-- ==== Sys2Proof/Certificates/Slice0/Obligations.lean ====
section
/-! DEFINITION. The statements for the provers. -/

open Sys2Proof Sys2Proof.Machine

/-! Chapter 3: device time. -/

/-- R47, R48, R64: PPS edges and their measurements, the presence of references, HOLDOVER, the return to the primary and
the holdover limit. -/
def Obligations.ReferenceCommandsComplete : Prop :=
  (∀ (s : State) (dt : Nat) (c : CoreId) (p : BitVec 64), let u := s.advance dt
    let now := u.coreTime c
    let sec : Nat := match (u.core c).label with | some l => l.toNat | none => (now + 2000000000) / 4000000000
    (u.core c).st ≠ .off → (u.core c).ppsLast = some p → ppsSpacing (now - p.toNat) = true →
    u.measValid c (BitVec.ofNat 64 now) = true → (u.refs c).1 = 1 → (u.core c).ref = 1 → (u.core c).st ≠ .slaved →
    Completes (.ppsEdge dt c) s (fun t => (t.core c).ppsOk = true ∧ (t.core c).ppsLastAt = u.clock ∧
      (t.core c).label = none ∧ (t.core c).everValid = true ∧ (t.core c).validAt = u.clock ∧
      (t.core c).theta = ((u.coreCount c : Int) - 256 * ((sec : Int) * 4000000000 - u.mainInt c.obj 5)) / 16 ∧
      (t.core c).unc = u.mainNat c.obj 4 + 32)) ∧
  (∀ (s : State) (dt : Nat) (c : CoreId), let u := s.advance dt
    (u.core c).st ≠ .off →
    (match (u.core c).ppsLast with | some p => ppsSpacing (u.coreTime c - p.toNat) | none => false) = false →
    exec (.ppsEdge dt c) s = .next (s.ended ((u.modCore c (fun t =>
      { t with ppsLast := some (BitVec.ofNat 64 (u.coreTime c)), ppsLastAt := u.clock, ppsOk := false, label := none })).reselect c))) ∧
  (∀ (s : State) (dt : Nat) (c : CoreId), let u := s.advance dt
    (u.core c).ppsOk = true → u.due (u.core c).ppsLastAt (secs 1 + usec 1) = true →
    exec (.ppsReferenceLost dt c) s = .next (s.ended ((u.modCore c (fun t => { t with ppsOk := false })).reselect c))) ∧
  (∀ (s : State) (dt : Nat) (c : CoreId), let u := s.advance dt
    (u.core c).ptpOk = true → u.due (u.core c).ptpLastAt (secs 2) = true →
    exec (.ptpReferenceLost dt c) s = .next (s.ended ((u.modCore c (fun t => { t with ptpOk := false })).reselect c))) ∧
  (∀ (s : State) (dt : Nat) (c : CoreId), let u := s.advance dt
    (u.core c).st = .locked → u.due (u.core c).validAt (secs 2) = true →
    Completes (.holdoverEntry dt c) s (fun t => (t.core c).st = .holdover ∧ (t.core c).holdSince = some u.clock ∧
      t.core c.other = s.core c.other ∧ t.mem = s.mem)) ∧
  (∀ (s : State) (dt : Nat) (c : CoreId) (x : Nat), let u := s.advance dt
    (u.core c).primSince = some x → (u.core c).present (u.refs c).1 = true → (u.core c).ref ≠ (u.refs c).1 →
    (u.core c).st ≠ .slaved → u.due x (secs (u.mainNat c.obj 8)) = true →
    Completes (.revertToPrimary dt c) s (fun t => (t.core c).ref = (s.refs c).1 ∧ (t.core c).st = (s.core c).st)) ∧
  (∀ (s : State) (dt : Nat) (c : CoreId), let u := s.advance dt
    (u.core c).st = .holdover → u.ownTerm c = none →
    Completes (.holdoverLimitExpire dt c) s (fun t => (t.core c).st = .holdover ∧ t.tim.tqrDue = true))

/-- R47, R61, R74: measurements, labels and path corrections are taken. -/
def Obligations.TimeWritesComplete : Prop :=
  (∀ (s : State) (dt : Nat) (th : BitVec 10) (c : CoreId) (hi : Word), let u := s.advance dt
    let v := u.setReg (c.ptpReg + 12) hi
    u.thRuns th.toNat = true → u.regGranted th.toNat (c.ptpReg + 12) = true → u.cmdTaken (c.ptpReg + 12) = true →
    v.mainBool 0xA060 2 = true → th.toNat = v.mainNat 0xA060 1 → v.measValid c (v.getReg64 (c.ptpReg + 8)) = true →
    (v.core c).st ≠ .off →
    Completes (.ptpMeasurement dt (.thread th) c hi) s (fun t => (t.core c).ptpOk = true ∧
      (t.core c).ptpLastAt = u.clock)) ∧
  (∀ (s : State) (lvl : Fin 4) (c : CoreId) (label : BitVec 64),
    s.objTaken = true → 1 ≤ lvl.val → s.running = true → s.powered c.dom = true →
    exec (.taiSecondLabelWrite lvl c label) s = .next (s.ended ((s.modCore c (fun t => { t with label := some label })).emit
      (.object 0xA020 (match c with | .A => 1 | .B => 2) 0)))) ∧
  (∀ (s : State) (dt : Nat) (rid : BitVec 16) (pasid : Option (BitVec 20)) (v : Word),
    let u := (s.advance dt).rxPosted 4
    u.barOpen = true → u.mainBool 0xA051 1 = true → u.cmdTaken timPcorrCmd = true → u.tim.pcorrWait = none →
    v.getLsbD 0 = true → u.repTime 0 + usec 10 ≤ (u.getReg64 timPcorrTime).toNat →
    (u.getReg64 timPcorrTime).toNat ≤ u.repTime 0 + secs 60 →
    exec (.timPcorrCommit dt (.pcie rid pasid) v) s = .next (s.ended { u with tim := { u.tim with
      pcorrStat := 0
      pcorrWait := some { time := u.getReg64 timPcorrTime
                          next := (List.range 18).map (fun n => (u.getReg (timPcorrStg n)).extractLsb' 0 16) } } })) ∧
  (∀ (s : State) (dt : Nat) (lvl : Fin 4) (time : BitVec 64), let u := s.advance dt
    u.objTaken = true → 1 ≤ lvl.val → u.timThere = true → u.tim.pcorrWait = none →
    u.repTime 0 + usec 10 ≤ time.toNat → time.toNat ≤ u.repTime 0 + secs 60 →
    Completes (.pathCorrectionActivationWrite dt lvl time) s (fun t => t.objSays 0xA050 0x13 0 ∧
      t.tim.pcorrWait.map (fun w => w.time) = some time ∧ t.tim.pcorr = s.tim.pcorr)) ∧
  (∀ (s : State) (dt : Nat) (w : PcorrCommit), let u := s.advance dt
    u.tim.pcorrWait = some w →
    (∀ r, r < 38 → (u.rep r).run = false ∨ w.time.toNat ≤ u.repTime r) →
    exec (.pcorrActivation dt) s = .next (s.ended { u with tim := { u.tim with
      pcorr := (List.range 18).foldl (fun m n => Map.set m n (w.next.getD n 0) 0) [], pcorrPrev := u.tim.pcorr
      pcorrAt := w.time, pcorrWait := none } })) ∧
  (∀ (s : State) (dt : Nat), let u := s.advance dt
    u.tim.tqrDue = true ∨ u.tim.tqrAt = none →
    Completes (.timeQualityReport dt) s (fun t => t.tim.tqrDue = false ∧ t.tim.tqrAt = some u.clock)) ∧
  (∀ (s : State) (dt : Nat), let u := s.advance dt
    u.ppsDriven = true → u.mainBool 0xA040 1 = true → (∀ x, u.tim.ppsAt = some x → u.due x (msec 500) = true) →
    ((u.coreTime u.ppsCore : Int) + u.mainInt 0xA040 3 + 8) % 4000000000 ≤ 16 →
    Completes (.ppsOut dt) s (fun t => Out.ppsOut (usec (u.mainNat 0xA040 2)) ∈ t.out ∧ t.tim.ppsAt = some u.clock ∧
      t.tim.ppsWidth = usec (u.mainNat 0xA040 2))) ∧
  (∀ (s : State) (dt : Nat), let u := (s.advance dt).rxRequest
    u.barOpen = true → (u.powered 79 || u.powered 80) = true →
    Completes (.timNowRead dt .both) s (fun t => Out.readData (leBytes 8 u.timNow.time.toNat) ∈ t.out ∧
      t.nowLatch = s.nowLatch))
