@[simp] theorem State.setRep_pending (r : Nat) (x : Replica) : (s.setRep r x).pending = s.pending := rfl
@[simp] theorem State.setRep_clock (r : Nat) (x : Replica) : (s.setRep r x).clock = s.clock := rfl
@[simp] theorem State.setRep_fresh (r : Nat) (x : Replica) : (s.setRep r x).fresh = s.fresh := rfl
@[simp] theorem State.setRep_out (r : Nat) (x : Replica) : (s.setRep r x).out = s.out := rfl
@[simp] theorem State.setRep_regs (r : Nat) (x : Replica) : (s.setRep r x).regs = s.regs := rfl
@[simp] theorem State.setRep_sat (r : Nat) (x : Replica) : (s.setRep r x).sat = s.sat := rfl
@[simp] theorem State.setRep_arms (r : Nat) (x : Replica) : (s.setRep r x).arms = s.arms := rfl
@[simp] theorem State.setRep_latches (r : Nat) (x : Replica) : (s.setRep r x).latches = s.latches := rfl
@[simp] theorem State.setRep_nowLatch (r : Nat) (x : Replica) : (s.setRep r x).nowLatch = s.nowLatch := rfl
@[simp] theorem State.setRep_staging (r : Nat) (x : Replica) : (s.setRep r x).staging = s.staging := rfl
@[simp] theorem State.setRep_guardStyle (r : Nat) (x : Replica) : (s.setRep r x).guardStyle = s.guardStyle := rfl
@[simp] theorem State.setRep_guardLock (r : Nat) (x : Replica) : (s.setRep r x).guardLock = s.guardLock := rfl
@[simp] theorem State.setRep_sql (r : Nat) (x : Replica) : (s.setRep r x).sql = s.sql := rfl
@[simp] theorem State.setRep_prt (r : Nat) (x : Replica) : (s.setRep r x).prt = s.prt := rfl
@[simp] theorem State.setRep_pcl (r : Nat) (x : Replica) : (s.setRep r x).pcl = s.pcl := rfl
@[simp] theorem State.setRep_fwt (r : Nat) (x : Replica) : (s.setRep r x).fwt = s.fwt := rfl
@[simp] theorem State.setRep_rwc (r : Nat) (x : Replica) : (s.setRep r x).rwc = s.rwc := rfl
@[simp] theorem State.setRep_trn (r : Nat) (x : Replica) : (s.setRep r x).trn = s.trn := rfl
@[simp] theorem State.setRep_tmg (r : Nat) (x : Replica) : (s.setRep r x).tmg = s.tmg := rfl
@[simp] theorem State.setRep_hep (r : Nat) (x : Replica) : (s.setRep r x).hep = s.hep := rfl
@[simp] theorem State.setRep_qim (r : Nat) (x : Replica) : (s.setRep r x).qim = s.qim := rfl
@[simp] theorem State.setRep_dma (r : Nat) (x : Replica) : (s.setRep r x).dma = s.dma := rfl
@[simp] theorem State.setRep_mem (r : Nat) (x : Replica) : (s.setRep r x).mem = s.mem := rfl
@[simp] theorem State.setRep_tha (r : Nat) (x : Replica) : (s.setRep r x).tha = s.tha := rfl
@[simp] theorem State.setRep_gloveH (r : Nat) (x : Replica) : (s.setRep r x).gloveH = s.gloveH := rfl
@[simp] theorem State.setRep_gloveF (r : Nat) (x : Replica) : (s.setRep r x).gloveF = s.gloveF := rfl
@[simp] theorem State.setRep_field (r : Nat) (x : Replica) : (s.setRep r x).field = s.field := rfl
@[simp] theorem State.setRep_pwr (r : Nat) (x : Replica) : (s.setRep r x).pwr = s.pwr := rfl

@[simp] theorem State.dropRep_pending (r : Nat) : (s.dropRep r).pending = s.pending := rfl
@[simp] theorem State.dropRep_clock (r : Nat) : (s.dropRep r).clock = s.clock := rfl
@[simp] theorem State.dropRep_fresh (r : Nat) : (s.dropRep r).fresh = s.fresh := rfl
@[simp] theorem State.dropRep_out (r : Nat) : (s.dropRep r).out = s.out := rfl
@[simp] theorem State.dropRep_regs (r : Nat) : (s.dropRep r).regs = s.regs := rfl
@[simp] theorem State.dropRep_sat (r : Nat) : (s.dropRep r).sat = s.sat := rfl
@[simp] theorem State.dropRep_arms (r : Nat) : (s.dropRep r).arms = s.arms := rfl
@[simp] theorem State.dropRep_latches (r : Nat) : (s.dropRep r).latches = s.latches := rfl
@[simp] theorem State.dropRep_nowLatch (r : Nat) : (s.dropRep r).nowLatch = s.nowLatch := rfl
@[simp] theorem State.dropRep_staging (r : Nat) : (s.dropRep r).staging = s.staging := rfl
@[simp] theorem State.dropRep_guardStyle (r : Nat) : (s.dropRep r).guardStyle = s.guardStyle := rfl
@[simp] theorem State.dropRep_guardLock (r : Nat) : (s.dropRep r).guardLock = s.guardLock := rfl
@[simp] theorem State.dropRep_sql (r : Nat) : (s.dropRep r).sql = s.sql := rfl
@[simp] theorem State.dropRep_prt (r : Nat) : (s.dropRep r).prt = s.prt := rfl
@[simp] theorem State.dropRep_pcl (r : Nat) : (s.dropRep r).pcl = s.pcl := rfl
@[simp] theorem State.dropRep_fwt (r : Nat) : (s.dropRep r).fwt = s.fwt := rfl
@[simp] theorem State.dropRep_rwc (r : Nat) : (s.dropRep r).rwc = s.rwc := rfl
@[simp] theorem State.dropRep_trn (r : Nat) : (s.dropRep r).trn = s.trn := rfl
@[simp] theorem State.dropRep_tmg (r : Nat) : (s.dropRep r).tmg = s.tmg := rfl
@[simp] theorem State.dropRep_hep (r : Nat) : (s.dropRep r).hep = s.hep := rfl
@[simp] theorem State.dropRep_qim (r : Nat) : (s.dropRep r).qim = s.qim := rfl
@[simp] theorem State.dropRep_dma (r : Nat) : (s.dropRep r).dma = s.dma := rfl
@[simp] theorem State.dropRep_mem (r : Nat) : (s.dropRep r).mem = s.mem := rfl
@[simp] theorem State.dropRep_tha (r : Nat) : (s.dropRep r).tha = s.tha := rfl
@[simp] theorem State.dropRep_gloveH (r : Nat) : (s.dropRep r).gloveH = s.gloveH := rfl
@[simp] theorem State.dropRep_gloveF (r : Nat) : (s.dropRep r).gloveF = s.gloveF := rfl
@[simp] theorem State.dropRep_field (r : Nat) : (s.dropRep r).field = s.field := rfl
@[simp] theorem State.dropRep_pwr (r : Nat) : (s.dropRep r).pwr = s.pwr := rfl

Aim of the task →
Every line that contains the string "coreTime" should be copied from the records.

Response to the exercise →
    let now := u.coreTime c
    (match (u.core c).ppsLast with | some p => ppsSpacing (u.coreTime c - p.toNat) | none => false) = false →
      { t with ppsLast := some (BitVec.ofNat 64 (u.coreTime c)), ppsLastAt := u.clock, ppsOk := false, label := none })).reselect c))) ∧
    ((u.coreTime u.ppsCore : Int) + u.mainInt 0xA040 3 + 8) % 4000000000 ≤ 16 →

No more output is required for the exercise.